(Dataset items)
/-- R263, R266 to R273: at a latch the frame number advances, the Kettle's time is kept, a retrained link is up again, and the layers are
composed; a flip of the queue that is due is taken; lines that underran are told in event 0x8007; a stopping pipe stops. R273: a line that
was not there in time counts, and shows BACKGROUND from some pixel on. -/
def Sys2Proof.Claims.ScanOut : Prop :=
  (∀ (pipe : Fin 6) (s : State), (getPipe s pipe.val).scan = true → s.pw.pllLost = false →
    Runs (.scanoutUnderflow pipe) s fun t => MediaOnly s t ∧ t.caddy = s.caddy ∧ (∀ j, j ≠ pipe.val → getPipe t j = getPipe s j) ∧
      ∃ x y, getPipe t pipe.val = { getPipe s pipe.val with
        under := (getPipe s pipe.val).under.add 1
        lineUnder := min 65535 ((getPipe s pipe.val).lineUnder + 1)
        out := (getPipe s pipe.val).out.set y (cutLine (getPipe s pipe.val).timing x ((getPipe s pipe.val).out.getD y [])) }) ∧
  (∀ (pipe : Fin 6) (s : State), LatchNow pipe.val s → Plain pipe.val s → (getPipe s pipe.val).flip = 0 →
    (∀ i < 8, bitOf (field (tget (getPipe s pipe.val).layers i) 49 1) 0 = false) →
    Runs (.vblankLatch pipe) s fun t => MediaOnly s t ∧
      getPipe t pipe.val = { getPipe s pipe.val with
        frame := ((getPipe s pipe.val).frame + 1) % 2 ^ 64, latchAt := s.ktime, lineUnder := 0
        link := (getPipe s pipe.val).link || (getPipe s pipe.val).relink, relink := false
        out := if ((getPipe s pipe.val).link || (getPipe s pipe.val).relink) = true ∧ blockOff s 4 pipe.val = false then
          compose (getPipe s pipe.val).timing [] else [] } ∧
      (∀ j, j ≠ pipe.val → getPipe t j = getPipe s j) ∧
      ((getPipe s pipe.val).lineUnder ≠ 0 → Logs 0x8007 (0x6000 + pipe.val) (leBytes 1 pipe.val ++ leBytes 4 (getPipe s pipe.val).frame ++
        leBytes 2 (getPipe s pipe.val).lineUnder) s t)) ∧
  (∀ (pipe : Fin 6) (s v : State) (ls : List Layer), LatchNow pipe.val s → Plain pipe.val s → (getPipe s pipe.val).flip = 0 →
    (getPipe s pipe.val).link = true → blockOff s 4 pipe.val = false → fabricUp s = true → s.boot.resetting = none →
    fetchLayers pipe.val (ownerOf (getPipe s pipe.val).owner) ((List.range 8).map (tget (getPipe s pipe.val).layers))
      (nextFrame pipe.val (underEvent pipe.val s)) = (v, stOK, ls) →
    Runs (.vblankLatch pipe) s fun t => t = modPipe v pipe.val (fun y => { y with out := compose (getPipe s pipe.val).timing ls })) ∧
  (∀ (pipe : Fin 6) (s : State) (x : Nat × Pend), LatchNow pipe.val s → (getPipe s pipe.val).stop = some x →
    Runs (.vblankLatch pipe) s fun t => MediaOnly s t ∧
      getPipe t pipe.val = { getPipe s pipe.val with scan := false, lineUnder := 0, out := [] }) ∧
  (∀ (pipe : Fin 6) (s v : State) (q : Nat) (l : Latch), LatchNow pipe.val s → Plain pipe.val s → (getPipe s pipe.val).flip = q + 1 →
    fabricUp s = true → s.boot.resetting = none → (getQ s q).len = 1 →
    field (headEntry s q) 8 8 ≤ ((getPipe s pipe.val).frame + 1) % 2 ^ 64 → field (headEntry s q) 16 6 = 0 →
    field (headEntry s q) 0 6 % 64 = 0 → field (headEntry s q) 0 6 + 512 ≤ 0x1000000000 →
    applyFlip pipe.val (headEntry s q) {} (popEntry q (nextFrame pipe.val (underEvent pipe.val s))) = (v, l) → l.taken = 1 →
    Runs (.vblankLatch pipe) s fun t => t = showFrame pipe.val v ∧ Popped q s v ∧
      (getPipe v pipe.val).frame = ((getPipe s pipe.val).frame + 1) % 2 ^ 64 ∧ (getPipe v pipe.val).latchAt = s.ktime ∧
      l.tag = field (headEntry s q) 32 8)

namespace Sys2Proof.Claims

/-- Session `k` is open and works, and its picture is the next of its direction (R277). -/
abbrev SesRuns (k : Nat) (s : State) : Prop :=
  (getSes s k).owner ≠ 0 ∧ (getSes s k).stopped = 0 ∧ fabricUp s = true ∧ blockOff s 6 k = false ∧ s.boot.resetting = none ∧
  sesNext s k = true ∧ (getSes s k).closing = none

/-- The bitstream record that carried the picture which session `k` decodes next. -/
def pieceOf (s : State) (k : Nat) : List Byte :=
  ((getSes s k).pieces.getD (Config.decPiece (getSes s k).pieces (getSes s k).count % max 1 (getSes s k).pieces.length) ([], [])).1

/-- Session `k` notes whether its next picture is concealed (R278). -/
def noteErr (k : Nat) (c : Bool) (s : State) : State := modSes s k fun x => { x with errs := x.errs.take x.count ++ [c] }

/-- The samples of the picture in progress of decoder session `k`, written to an image (R276). -/
def putPicture (k : Nat) (img : List Byte) (s : State) : State × Nat :=
  putImage (sesIni k) img (field img 0 6) (field img 24 6) (cdH (getSes s k).open_) (fun _ => true) (sesSample (getSes s k) 0)
    (fun x y => sesSample (getSes s k) 1 x y ++ sesSample (getSes s k) 2 x y) (popEntry (cdFree (getSes s k).open_) s)

/-- The picture record of session `k` that the encoder codes next, and whether it is coded as IDR (R274, R276). -/
def encRec (s : State) (k : Nat) : List Byte :=
  (getSes s k).work.getD (Config.encNext ((getSes s k).open_.take 12 ++ (getSes s k).open_.drop 36) (getSes s k).count % max 1 (getSes s k).work.length) []
def encIdr (s : State) (k : Nat) : Bool :=
  decide ((getSes s k).count = 0) || bitOf (field (encRec s k) 40 1) 0 ||
    (decide (field (getSes s k).open_ 48 2 ≠ 0) && decide (field (getSes s k).open_ 48 2 ≤ (getSes s k).sinceIdr))

/-- The pictures that an access unit is coded from, and the output slot's buffer: address and size (R276, R278). -/
def encFed (s : State) (k : Nat) (p0 p1 : List (List Byte)) : List (List Byte × Bool) := (getSes s k).fed ++ [(p0.flatten ++ p1.flatten, encIdr s k)]
def encBuf (s : State) (k : Nat) : Nat × Nat :=
  let r := memRead s ((getQ s (cdOut (getSes s k).open_)).slotAddr (getQ s (cdOut (getSes s k).open_)).tail) 32
  (field r 0 6, field r 8 4)

end Sys2Proof.Claims

/-- R276 to R278: a decoder session with a picture ready and a free picture writes its samples there and pushes its record, with event
0x8008 of kind 1 where it was concealed; an encoder session reads its picture and pushes an access unit with the bytes that fit its buffer;
an input outside the session's CODEC_OPEN ends the session with event 0x8008 of kind 2. -/
def Sys2Proof.Claims.CodecSession : Prop :=
  (∀ (k : Fin 64) (r : CodecResult) (s v : State), SesRuns k.val s → cdDec (getSes s k.val).open_ = true → cdTile (getSes s k.val).open_ = false →
    picsLeft (getSes s k.val) ≠ 0 → (getSes s k.val).tile = 0 → r.kind.val ≤ 1 → canPush s (cdOut (getSes s k.val).open_) = true →
    (getQ s (cdFree (getSes s k.val).open_)).len ≠ 0 →
    picOk (getSes s k.val).open_ (headEntry s (cdFree (getSes s k.val).open_)) = true →
    putPicture k.val ((headEntry s (cdFree (getSes s k.val).open_)).take 32) (noteErr k.val (r.kind.val == 1) s) = (v, stOK) →
    Runs (.codecPictureDone k r) s fun t =>
      t = pushEntry (cdOut (getSes s k.val).open_)
        (picRec ((headEntry s (cdFree (getSes s k.val).open_)).take 32) (field (pieceOf s k.val) 16 8)
          (2 * b2n (bitOf (field (pieceOf s k.val) 12 1) 0 && decide (picsLeft (getSes s k.val) = 1)) + 4 * b2n (r.kind.val == 1))
          (field (pieceOf s k.val) 24 8))
        (picOut k.val (if r.kind.val = 1 then decodeError k.val 1 (field (pieceOf s k.val) 16 8) v else v))) ∧
  (∀ (k : Fin 64) (r : CodecResult) (s v w : State) (p0 p1 : List (List Byte)), SesRuns k.val s → cdDec (getSes s k.val).open_ = false →
    (getSes s k.val).work ≠ [] → (getQ s (cdIn (getSes s k.val).open_)).len = 0 → canPush s (cdOut (getSes s k.val).open_) = true →
    getImage (sesIni k.val) ((encRec s k.val).take 32) 0 (field (encRec s k.val) 8 2) 0 (field (encRec s k.val) 10 2) s = (v, stOK, p0, p1) →
    r.bytes ≤ (encBuf v k.val).2 →
    busWrite (sesIni k.val) (encBuf v k.val).1 ((List.range r.bytes).map
      (Config.encByte (runSlot v).release ((getSes s k.val).open_.take 12 ++ (getSes s k.val).open_.drop 36) (encFed s k.val p0 p1))) v = (w, stOK) →
    Runs (.codecPictureDone k r) s fun t =>
      ∃ u, t = pushEntry (cdOut (getSes s k.val).open_) (bitRec (encBuf v k.val).1 r.bytes
          (b2n (bitOf (field (encRec s k.val) 40 1) 1) + 4 * b2n (encIdr s k.val)) (field (encRec s k.val) 32 8) (field (encRec s k.val) 48 8)) u ∧
        u = { w with media := u.media } ∧ (getSes u k.val).count = (getSes s k.val).count + 1 ∧
        (getSes u k.val).sinceIdr = (if encIdr s k.val then 0 else (getSes s k.val).sinceIdr + 1) ∧
        (getSes u k.val).work.length + 1 = (getSes s k.val).work.length ∧ (getSes u k.val).fed = encFed s k.val p0 p1 ∧
        ∀ j, j ≠ k.val → getSes u j = getSes s j) ∧
  (∀ (k : Fin 64) (r : CodecResult) (s : State), SesRuns k.val s → cdDec (getSes s k.val).open_ = true → cdTile (getSes s k.val).open_ = true →
    picsLeft (getSes s k.val) ≠ 0 → r.kind.val = 2 →
    Runs (.codecPictureDone k r) s fun t => t = { s with media := t.media, caddy := t.caddy, safe := t.safe } ∧
      getSes t k.val = { getSes s k.val with stopped := stBAD_ARG, work := [], pieces := [], pics := 0, due := [], tile := 0 } ∧
      Logs 0x8008 (0x5000 + k.val) (leBytes 1 k.val ++ leBytes 1 2 ++ leBytes 4 (field ((getSes s k.val).pieces.getLastD ([], [])).1 16 8)) s t ∧
      ∀ j, j ≠ k.val → getSes t j = getSes s j)

/-- Scan-out, and a session of the codec. -/
def Obligations.ScanOutAndCodec : Prop := ScanOut ∧ CodecSession

/-! ### Capture and fusion (R293 to R295, R303, R308 to R312, R319, R329) -/

namespace Sys2Proof.Claims

/-- Receiver `r` takes packets, and stream `k` alone listens to virtual channel `vc` on it. -/
abbrev Listens (r k : Nat) (vc : BitVec 4) (s : State) : Prop :=
  s.pw.supplied = true ∧ s.boot.held = false ∧ s.pw.st = .run ∧ s.pw.parking = 0 ∧ s.pw.thermalDoze = false ∧ s.pw.forced = false ∧ s.pw.pllLost = false ∧
  strOn s r vc none = [k]

/-- A frame of stream `k` is in progress: neither dropped, nor ended, nor discarded. -/
abbrev InFrame (k : Nat) (f : Frame) (s : State) : Prop :=
  (getStr s k).frame = some f ∧ f.dropped = false ∧ f.ended = false ∧ f.discard = false

/-- Only stream `k` changed, and events may have been written. -/
abbrev StreamOnly (k : Nat) (s t : State) : Prop := CapOnly s t ∧ ∀ j, j ≠ k → getStr t j = getStr s j

/-- Where the next track list goes (R319). -/
def listAt (s : State) : Nat :=
  field (getFus s).conf 8 6 + (getQ s (fOut (getFus s).conf)).tail % (getQ s (fOut (getFus s).conf)).n * field (getFus s).conf 16 4

/-- The bytes of the tile that stream `k` pushes next (R295). -/
def tileData (s : State) (k : Nat) (f : Frame) : List Byte :=
  let n := tileRows (getStr s k).conf
  let i := if n.2.1 ≤ f.tile then f.tile - n.2.1 else f.tile
  (ispIn (getStr s k) f).tile (decide (n.2.1 ≤ f.tile)) (i % n.1) (i / n.1)

end Sys2Proof.Claims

* [What is being asked] Reproduce word for word the lines of the records above, beginning at the first and ending with the line where "leBytes 2 (getPipe" appears, and nothing past it.

* [Task result]
/-- R263, R266 to R273: at a latch the frame number advances, the Kettle's time is kept, a retrained link is up again, and the layers are
composed; a flip of the queue that is due is taken; lines that underran are told in event 0x8007; a stopping pipe stops. R273: a line that
was not there in time counts, and shows BACKGROUND from some pixel on. -/
def Sys2Proof.Claims.ScanOut : Prop :=
  (∀ (pipe : Fin 6) (s : State), (getPipe s pipe.val).scan = true → s.pw.pllLost = false →
    Runs (.scanoutUnderflow pipe) s fun t => MediaOnly s t ∧ t.caddy = s.caddy ∧ (∀ j, j ≠ pipe.val → getPipe t j = getPipe s j) ∧
      ∃ x y, getPipe t pipe.val = { getPipe s pipe.val with
        under := (getPipe s pipe.val).under.add 1
        lineUnder := min 65535 ((getPipe s pipe.val).lineUnder + 1)
        out := (getPipe s pipe.val).out.set y (cutLine (getPipe s pipe.val).timing x ((getPipe s pipe.val).out.getD y [])) }) ∧
  (∀ (pipe : Fin 6) (s : State), LatchNow pipe.val s → Plain pipe.val s → (getPipe s pipe.val).flip = 0 →
    (∀ i < 8, bitOf (field (tget (getPipe s pipe.val).layers i) 49 1) 0 = false) →
    Runs (.vblankLatch pipe) s fun t => MediaOnly s t ∧
      getPipe t pipe.val = { getPipe s pipe.val with
        frame := ((getPipe s pipe.val).frame + 1) % 2 ^ 64, latchAt := s.ktime, lineUnder := 0
        link := (getPipe s pipe.val).link || (getPipe s pipe.val).relink, relink := false
        out := if ((getPipe s pipe.val).link || (getPipe s pipe.val).relink) = true ∧ blockOff s 4 pipe.val = false then
          compose (getPipe s pipe.val).timing [] else [] } ∧
      (∀ j, j ≠ pipe.val → getPipe t j = getPipe s j) ∧
      ((getPipe s pipe.val).lineUnder ≠ 0 → Logs 0x8007 (0x6000 + pipe.val) (leBytes 1 pipe.val ++ leBytes 4 (getPipe s pipe.val).frame ++
        leBytes 2 (getPipe s pipe.val).lineUnder) s t)) ∧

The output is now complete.